What do people do all day?

What do people do all day?

Giovanni Tiso begs a question through an evaluation of Richard Scarry’s What Do People Do All Day: why is it that we no longer make these kinds of books? Why is it that we have shifted our focus to how things work or how people used to work as opposed to how people work now? Is our work too hard to draw? Is our work invisible?

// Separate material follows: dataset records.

/-! ### The words that name no instruction (R79, R80) -/

/-- The eleven opcodes of R74, as numbers. -/
def knownOpcodes : List Nat := [0x37, 0x17, 0x6F, 0x67, 0x63, 0x03, 0x23, 0x13, 0x33, 0x73, 0x0F]

theorem opcodeOf_of_known {w : Word} (h : (opcodeOf w).toNat ∈ knownOpcodes) :
    opcodeOf w = opLui ∨ opcodeOf w = opAuipc ∨ opcodeOf w = opJal ∨ opcodeOf w = opJalr ∨ opcodeOf w = opBranch ∨
    opcodeOf w = opLoad ∨ opcodeOf w = opStore ∨ opcodeOf w = opOpImm ∨ opcodeOf w = opOp ∨ opcodeOf w = opSystem ∨
    opcodeOf w = opMiscMem := by
  simpa [knownOpcodes, ← BitVec.toNat_inj, opLui, opAuipc, opJal, opJalr, opBranch, opLoad, opStore, opOpImm, opOp, opSystem,
    opMiscMem] using h

/-- R79: no line of R74 has the opcode. -/
theorem decode_of_not_known {w : Word} (h : (opcodeOf w).toNat ∉ knownOpcodes) : decode w = .unknown := by
  have hne (op : BitVec 7) (hop : op.toNat ∈ knownOpcodes) : opcodeOf w ≠ op := by
    rintro rfl
    exact h hop
  simp [decode, hne opLui (by decide), hne opAuipc (by decide), hne opJal (by decide), hne opJalr (by decide),
    hne opBranch (by decide), hne opLoad (by decide), hne opStore (by decide), hne opOpImm (by decide), hne opOp (by decide),
    hne opSystem (by decide), hne opMiscMem (by decide)]

/-! What each line of R75 and R76 leaves reserved. -/

section
variable (w : Word)

theorem byFunct7_one_eq_reserved_iff (i : Instr) :
    byFunct7 w (.instr i) .reserved = .reserved ↔ (funct7Of w).toNat ≠ 0 := by
  have h0 : (funct7Of w).toNat = 0 ↔ funct7Of w = 0#7 := BitVec.toNat_inj (y := 0#7)
  simp [byFunct7, h0]

theorem byFunct7_two_eq_reserved_iff (i j : Instr) :
    byFunct7 w (.instr i) (.instr j) = .reserved ↔ (funct7Of w).toNat ∉ [0, 32] := by
  have h0 : (funct7Of w).toNat = 0 ↔ funct7Of w = 0#7 := BitVec.toNat_inj (y := 0#7)
  have h32 : (funct7Of w).toNat = 32 ↔ funct7Of w = funct7Alt := BitVec.toNat_inj (y := funct7Alt)
  rw [byFunct7, ite_eq_iff]
  simp [h0, h32]

theorem decodeBranch_eq_reserved_iff : decodeBranch w = .reserved ↔ (funct3Of w).toNat ∈ [2, 3] := by
  rcases funct3_values (funct3Of w) with h | h | h | h | h | h | h | h <;> simp [decodeBranch, byFunct3, h]

theorem decodeLoad_eq_reserved_iff : decodeLoad w = .reserved ↔ (funct3Of w).toNat ∈ [3, 6, 7] := by
  rcases funct3_values (funct3Of w) with h | h | h | h | h | h | h | h <;> simp [decodeLoad, byFunct3, h]

theorem decodeStore_eq_reserved_iff : decodeStore w = .reserved ↔ (funct3Of w).toNat ∈ [3, 4, 5, 6, 7] := by
  rcases funct3_values (funct3Of w) with h | h | h | h | h | h | h | h <;> simp [decodeStore, byFunct3, h]

theorem decodeOpImm_eq_reserved_iff : decodeOpImm w = .reserved ↔
    ((funct3Of w).toNat = 1 ∧ (funct7Of w).toNat ≠ 0) ∨ ((funct3Of w).toNat = 5 ∧ (funct7Of w).toNat ∉ [0, 32]) := by
  rcases funct3_values (funct3Of w) with h | h | h | h | h | h | h | h <;>
    simp [decodeOpImm, byFunct3, byFunct7_one_eq_reserved_iff, byFunct7_two_eq_reserved_iff, h]

theorem decodeOp_eq_reserved_iff : decodeOp w = .reserved ↔
    ((funct3Of w).toNat ∈ [0, 5] ∧ (funct7Of w).toNat ∉ [0, 32]) ∨
    ((funct3Of w).toNat ∉ [0, 5] ∧ (funct7Of w).toNat ≠ 0) := by
  rcases funct3_values (funct3Of w) with h | h | h | h | h | h | h | h <;>
    simp [decodeOp, byFunct3, byFunct7_one_eq_reserved_iff, byFunct7_two_eq_reserved_iff, h]

end

theorem byFunct3_ne_unknown {w : Word} {d0 d1 d2 d3 d4 d5 d6 d7 : Decoded}
    (h : ∀ d ∈ [d0, d1, d2, d3, d4, d5, d6, d7], d ≠ .unknown) : byFunct3 w d0 d1 d2 d3 d4 d5 d6 d7 ≠ .unknown := by
  apply byFunct3_induction (motive := (· ≠ .unknown)) <;> exact fun _ => h _ (by simp)

theorem byFunct7_ne_unknown {w : Word} {d0 d1 : Decoded} (h0 : d0 ≠ .unknown) (h1 : d1 ≠ .unknown) :
    byFunct7 w d0 d1 ≠ .unknown :=
  byFunct7_induction (motive := (· ≠ .unknown)) Decoded.noConfusion (fun _ => h0) fun _ => h1

/-- R79: no known opcode's line answers `unknown`. -/
theorem decode_ne_unknown {w : Word} (h : (opcodeOf w).toNat ∈ knownOpcodes) : decode w ≠ .unknown := by
  rcases opcodeOf_of_known h with h | h | h | h | h | h | h | h | h | h | h
  · simp [decode_of_opLui h]
  · simp [decode_of_opAuipc h]
  · simp [decode_of_opJal h]
  · simp [decode_of_opJalr h, ite_eq_iff]
  · exact decode_of_opBranch h ▸ byFunct3_ne_unknown (by simp)
  · exact decode_of_opLoad h ▸ byFunct3_ne_unknown (by simp)
  · exact decode_of_opStore h ▸ byFunct3_ne_unknown (by simp)
  · exact decode_of_opOpImm h ▸ byFunct3_ne_unknown (by simp [byFunct7_ne_unknown])
  · exact decode_of_opOp h ▸ byFunct3_ne_unknown (by simp [byFunct7_ne_unknown])
  · simp [decode_of_opSystem h, decodeSystem, ite_eq_iff]
  · simp [decode_of_opMiscMem h]

/-- R80: the reserved words, by the opcode's line. -/
theorem decode_eq_reserved_iff (w : Word) : decode w = .reserved ↔
    ((opcodeOf w).toNat = 0x67 ∧ (funct3Of w).toNat ≠ 0) ∨
    ((opcodeOf w).toNat = 0x63 ∧ (funct3Of w).toNat ∈ [2, 3]) ∨
    ((opcodeOf w).toNat = 0x03 ∧ (funct3Of w).toNat ∈ [3, 6, 7]) ∨
    ((opcodeOf w).toNat = 0x23 ∧ (funct3Of w).toNat ∈ [3, 4, 5, 6, 7]) ∨
    ((opcodeOf w).toNat = 0x13 ∧ (funct3Of w).toNat = 1 ∧ (funct7Of w).toNat ≠ 0) ∨
    ((opcodeOf w).toNat = 0x13 ∧ (funct3Of w).toNat = 5 ∧ (funct7Of w).toNat ∉ [0, 32]) ∨
    ((opcodeOf w).toNat = 0x33 ∧ (funct3Of w).toNat ∈ [0, 5] ∧ (funct7Of w).toNat ∉ [0, 32]) ∨
    ((opcodeOf w).toNat = 0x33 ∧ (funct3Of w).toNat ∉ [0, 5] ∧ (funct7Of w).toNat ≠ 0) := by
  by_cases hknown : (opcodeOf w).toNat ∈ knownOpcodes
  · rcases opcodeOf_of_known hknown with h | h | h | h | h | h | h | h | h | h | h
    · simp [decode_of_opLui h, h, opLui]
    · simp [decode_of_opAuipc h, h, opAuipc]
    · simp [decode_of_opJal h, h, opJal]
    · have h0 : (funct3Of w).toNat = 0 ↔ funct3Of w = 0#3 := BitVec.toNat_inj (y := 0#3)
      simp [decode_of_opJalr h, h, opJalr, h0]
    · simp [decode_of_opBranch h, decodeBranch_eq_reserved_iff, h, opBranch]
    · simp [decode_of_opLoad h, decodeLoad_eq_reserved_iff, h, opLoad]
    · simp [decode_of_opStore h, decodeStore_eq_reserved_iff, h, opStore]
    · simp [decode_of_opOpImm h, decodeOpImm_eq_reserved_iff, h, opOpImm]
    · simp [decode_of_opOp h, decodeOp_eq_reserved_iff, h, opOp]
    · simp [decode_of_opSystem h, decodeSystem, h, opSystem, ite_eq_iff]
    · simp [decode_of_opMiscMem h, h, opMiscMem]
  · simp only [decode_of_not_known hknown, reduceCtorEq, false_iff]
    simp only [knownOpcodes, List.mem_cons, not_or] at hknown
    simp [hknown]

/-- Settles O37: the unknown words are those with no line in R74, the reserved ones are read off each line
(`decode_eq_reserved_iff`), and SYSTEM looks at w[31:20] alone. -/
theorem unknownReservedAndSystemWords : Obligations.UnknownReservedAndSystemWords := by
  intro w
  rw [← opcodeOf_toNat, ← funct3Of_toNat, ← funct7Of_toNat, ← immIOf_toNat]
  refine ⟨⟨fun h hknown => decode_ne_unknown hknown h, decode_of_not_known⟩, decode_eq_reserved_iff w, fun h => ?_, fun h => ?_⟩
  · have hop : opcodeOf w = opSystem := BitVec.eq_of_toNat_eq h
    have h0 : (immIOf w).toNat = 0 ↔ immIOf w = 0#12 := BitVec.toNat_inj (y := 0#12)
    simp only [decode_of_opSystem hop, decodeSystem, h0]
    split <;> rfl
  · exact decode_of_opMiscMem (BitVec.eq_of_toNat_eq h)

/-- Settles O38: the decoder evaluated on eight words. -/
theorem workedExampleWordsDecode : Obligations.WorkedExampleWordsDecode := by
  refine ⟨?_, ?_, ?_, ?_, ?_, ?_, ?_, ?_⟩ <;> decide

end Sys2Proof
end

section
/-! SUPPORT. What every instruction and every step leaves alone (`Effect`, `StepEffect`), and the invariant: the state after
reset (O51) and every iteration (O52). -/

namespace Sys2Proof.Machine

/-! ### What every instruction leaves alone -/

section
variable {s t : State} {i : Instr}

theorem Effect.params (h : Effect s i t) : t.params = s.params := by
  cases h <;> simp [State.writeResult, State.jumpLink]

theorem Effect.buttons (h : Effect s i t) : t.buttons = s.buttons := by
  cases h <;> simp [State.writeResult, State.jumpLink]

theorem Effect.freeButtons (h : Effect s i t) : t.freeButtons = s.freeButtons := by
  cases h <;> simp [State.writeResult, State.jumpLink]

I return to a favourite topic: books for children and what they tell them (and us) about society, and especially about work. I continue to operate on the basis of an anecdotal hunch, not yet supported by a systematic and quantitative survey of the literature: namely, that we don’t do this any more, that there is no longer a market for this kind of book: the comprehensive telling of how the economy operates, along with attempts to place the individual in it.

Namely:

See also:
Comparison 1963 and 1991 Best Word Book Ever

Scarry’s supremely fluent style is based on a panoptic principle: every window is open, every wall or outside surface is potentially see-through. Every building and every structure can be made to open up to the child’s meticulous scrutiny. The drawings are deliciously detailed but not in an overly technical way. The text is more informative than lyrical. And the scope of the work is genuinely impressive: What Do People Do All Day? is 64 pages long. It covers farming, domestic work, several clerical, retail and services professions, road building, the provision of healthcare, sea travel, railroad travel, policing, fire-fighting, the extraction of coal and its use in the production of electricity, the collection, purification and reticulation of water, saw milling and the paper and pulp industry. The occupations represented include mayors, newsagents, street cleaners, private detectives, policemen, watch repairers, shoemakers, hoteliers, newspaper reporters, newspaper editors, book printers, photographers, secretaries, artists, story writers, poets, janitors, photographers, models, violinists, booksellers and saleswomen – and that’s just in the first two pages.

I’ve been asking my thesis students, how do you explain your thesis topic today? And how would you explain it if it were 1911? How do you explain what you do to your parents? What do we do all day after all? Can we draw it?